- [Entries supplied]
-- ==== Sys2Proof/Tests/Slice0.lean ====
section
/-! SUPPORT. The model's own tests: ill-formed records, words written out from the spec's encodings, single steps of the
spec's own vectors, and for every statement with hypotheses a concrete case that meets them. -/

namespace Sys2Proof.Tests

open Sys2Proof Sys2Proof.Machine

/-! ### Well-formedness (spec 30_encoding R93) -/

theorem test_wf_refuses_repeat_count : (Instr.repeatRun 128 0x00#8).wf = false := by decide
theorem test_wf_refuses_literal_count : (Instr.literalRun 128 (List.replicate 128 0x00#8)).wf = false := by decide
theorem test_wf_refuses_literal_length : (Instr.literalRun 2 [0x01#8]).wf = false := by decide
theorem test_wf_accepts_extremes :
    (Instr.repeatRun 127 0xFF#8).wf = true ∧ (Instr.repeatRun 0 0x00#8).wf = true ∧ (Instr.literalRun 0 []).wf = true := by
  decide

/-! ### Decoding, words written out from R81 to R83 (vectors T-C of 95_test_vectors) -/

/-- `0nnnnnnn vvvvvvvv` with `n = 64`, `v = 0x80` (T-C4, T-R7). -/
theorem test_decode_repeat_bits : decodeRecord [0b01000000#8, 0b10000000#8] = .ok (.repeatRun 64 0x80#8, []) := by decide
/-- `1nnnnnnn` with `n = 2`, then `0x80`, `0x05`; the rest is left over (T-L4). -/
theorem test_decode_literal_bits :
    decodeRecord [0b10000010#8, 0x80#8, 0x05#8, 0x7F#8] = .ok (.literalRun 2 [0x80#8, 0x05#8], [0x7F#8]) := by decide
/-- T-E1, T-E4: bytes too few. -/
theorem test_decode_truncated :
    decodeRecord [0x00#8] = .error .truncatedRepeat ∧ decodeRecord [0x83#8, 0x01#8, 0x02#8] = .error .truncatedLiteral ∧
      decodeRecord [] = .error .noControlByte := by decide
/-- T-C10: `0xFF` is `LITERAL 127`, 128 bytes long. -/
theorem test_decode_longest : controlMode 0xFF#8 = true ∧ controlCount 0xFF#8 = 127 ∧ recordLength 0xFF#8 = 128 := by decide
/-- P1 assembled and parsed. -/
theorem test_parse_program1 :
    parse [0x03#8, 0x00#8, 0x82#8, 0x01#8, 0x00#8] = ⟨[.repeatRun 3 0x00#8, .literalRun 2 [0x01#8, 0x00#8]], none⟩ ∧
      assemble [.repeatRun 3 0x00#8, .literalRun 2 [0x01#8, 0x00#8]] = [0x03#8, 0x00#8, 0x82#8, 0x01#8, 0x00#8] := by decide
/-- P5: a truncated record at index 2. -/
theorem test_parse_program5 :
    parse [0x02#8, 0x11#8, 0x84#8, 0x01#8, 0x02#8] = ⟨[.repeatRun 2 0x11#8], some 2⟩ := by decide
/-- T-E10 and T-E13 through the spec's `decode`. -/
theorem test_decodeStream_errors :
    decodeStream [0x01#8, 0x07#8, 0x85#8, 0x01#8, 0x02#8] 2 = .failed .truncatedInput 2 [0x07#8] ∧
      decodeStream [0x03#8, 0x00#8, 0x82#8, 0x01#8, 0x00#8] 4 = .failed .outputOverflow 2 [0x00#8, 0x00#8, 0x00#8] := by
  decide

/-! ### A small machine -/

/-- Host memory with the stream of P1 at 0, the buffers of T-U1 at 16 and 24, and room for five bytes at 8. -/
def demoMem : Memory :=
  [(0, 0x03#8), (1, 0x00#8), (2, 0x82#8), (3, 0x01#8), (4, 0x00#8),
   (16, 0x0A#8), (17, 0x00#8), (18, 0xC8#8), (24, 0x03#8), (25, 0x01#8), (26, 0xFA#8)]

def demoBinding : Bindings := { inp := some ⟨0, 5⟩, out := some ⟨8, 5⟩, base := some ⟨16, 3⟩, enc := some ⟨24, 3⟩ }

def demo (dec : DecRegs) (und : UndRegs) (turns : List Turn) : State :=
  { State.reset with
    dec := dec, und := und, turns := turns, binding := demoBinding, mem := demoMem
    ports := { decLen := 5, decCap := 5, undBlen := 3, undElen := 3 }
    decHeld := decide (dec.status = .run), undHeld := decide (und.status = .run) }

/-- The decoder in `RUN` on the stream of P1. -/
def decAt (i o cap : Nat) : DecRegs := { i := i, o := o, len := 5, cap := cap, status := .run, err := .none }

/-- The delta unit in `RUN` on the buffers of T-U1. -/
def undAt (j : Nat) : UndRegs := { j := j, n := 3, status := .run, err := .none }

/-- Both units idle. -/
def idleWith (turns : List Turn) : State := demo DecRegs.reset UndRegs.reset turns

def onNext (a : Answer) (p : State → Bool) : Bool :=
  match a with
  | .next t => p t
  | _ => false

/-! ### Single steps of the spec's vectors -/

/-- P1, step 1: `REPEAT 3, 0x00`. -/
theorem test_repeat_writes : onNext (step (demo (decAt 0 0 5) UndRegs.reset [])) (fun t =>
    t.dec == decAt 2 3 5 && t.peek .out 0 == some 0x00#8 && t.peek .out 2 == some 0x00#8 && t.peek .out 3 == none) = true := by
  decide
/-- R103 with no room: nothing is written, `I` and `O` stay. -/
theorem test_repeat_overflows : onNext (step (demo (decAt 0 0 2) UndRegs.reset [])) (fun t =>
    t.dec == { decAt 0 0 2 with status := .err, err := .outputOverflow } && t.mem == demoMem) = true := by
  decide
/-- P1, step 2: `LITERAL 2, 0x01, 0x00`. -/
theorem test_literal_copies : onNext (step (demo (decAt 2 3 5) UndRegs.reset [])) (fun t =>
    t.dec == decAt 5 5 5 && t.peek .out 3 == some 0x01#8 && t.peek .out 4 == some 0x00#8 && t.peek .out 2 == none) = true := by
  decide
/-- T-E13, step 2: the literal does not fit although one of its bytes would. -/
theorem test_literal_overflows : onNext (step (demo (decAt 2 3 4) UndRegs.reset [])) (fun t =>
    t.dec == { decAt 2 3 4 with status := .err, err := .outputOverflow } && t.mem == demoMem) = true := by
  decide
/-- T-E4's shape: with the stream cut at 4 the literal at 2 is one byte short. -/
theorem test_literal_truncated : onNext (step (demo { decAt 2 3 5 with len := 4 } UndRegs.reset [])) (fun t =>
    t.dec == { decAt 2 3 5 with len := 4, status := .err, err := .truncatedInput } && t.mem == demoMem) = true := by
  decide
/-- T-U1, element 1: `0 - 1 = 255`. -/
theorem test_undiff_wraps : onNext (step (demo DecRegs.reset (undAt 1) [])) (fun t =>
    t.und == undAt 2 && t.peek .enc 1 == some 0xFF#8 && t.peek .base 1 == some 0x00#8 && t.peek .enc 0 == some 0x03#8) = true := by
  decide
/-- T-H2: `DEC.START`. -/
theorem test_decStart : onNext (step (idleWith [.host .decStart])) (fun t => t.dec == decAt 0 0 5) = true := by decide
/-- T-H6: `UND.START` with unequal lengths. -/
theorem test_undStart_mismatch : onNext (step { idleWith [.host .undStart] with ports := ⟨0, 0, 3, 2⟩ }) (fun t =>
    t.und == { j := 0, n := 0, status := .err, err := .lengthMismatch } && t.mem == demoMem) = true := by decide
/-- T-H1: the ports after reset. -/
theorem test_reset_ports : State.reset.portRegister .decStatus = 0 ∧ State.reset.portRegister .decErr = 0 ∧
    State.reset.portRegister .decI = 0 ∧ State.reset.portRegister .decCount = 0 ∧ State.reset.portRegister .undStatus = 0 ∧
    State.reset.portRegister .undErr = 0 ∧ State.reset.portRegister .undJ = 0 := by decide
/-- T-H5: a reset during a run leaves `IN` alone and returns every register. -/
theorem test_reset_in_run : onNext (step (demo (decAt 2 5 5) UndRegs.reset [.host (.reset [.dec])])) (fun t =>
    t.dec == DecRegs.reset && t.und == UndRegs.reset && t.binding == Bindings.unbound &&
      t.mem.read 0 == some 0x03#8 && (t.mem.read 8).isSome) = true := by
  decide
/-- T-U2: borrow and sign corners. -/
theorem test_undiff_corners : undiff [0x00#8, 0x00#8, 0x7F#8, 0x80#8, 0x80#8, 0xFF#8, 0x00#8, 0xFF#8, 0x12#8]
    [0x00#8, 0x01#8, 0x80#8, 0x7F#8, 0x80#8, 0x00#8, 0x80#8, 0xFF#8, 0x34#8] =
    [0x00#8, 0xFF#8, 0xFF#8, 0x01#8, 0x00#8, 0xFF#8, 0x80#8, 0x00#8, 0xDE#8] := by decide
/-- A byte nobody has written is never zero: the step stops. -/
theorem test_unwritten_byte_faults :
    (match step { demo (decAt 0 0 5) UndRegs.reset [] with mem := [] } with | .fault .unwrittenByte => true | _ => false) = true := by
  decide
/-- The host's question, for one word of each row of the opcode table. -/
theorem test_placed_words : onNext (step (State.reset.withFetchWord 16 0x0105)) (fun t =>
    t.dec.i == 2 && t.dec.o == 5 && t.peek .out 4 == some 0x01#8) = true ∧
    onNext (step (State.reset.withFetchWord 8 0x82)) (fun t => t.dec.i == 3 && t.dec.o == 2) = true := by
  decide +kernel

- [Exercise prompt] Reproduce word for word the material above, beginning with the line that contains "after reset. -/" and ending with the line that contains "every register. -/".

- [Solution for this task]
/-- T-H1: the ports after reset. -/
theorem test_reset_ports : State.reset.portRegister .decStatus = 0 ∧ State.reset.portRegister .decErr = 0 ∧
    State.reset.portRegister .decI = 0 ∧ State.reset.portRegister .decCount = 0 ∧ State.reset.portRegister .undStatus = 0 ∧
    State.reset.portRegister .undErr = 0 ∧ State.reset.portRegister .undJ = 0 := by decide
/-- T-H5: a reset during a run leaves `IN` alone and returns every register. -/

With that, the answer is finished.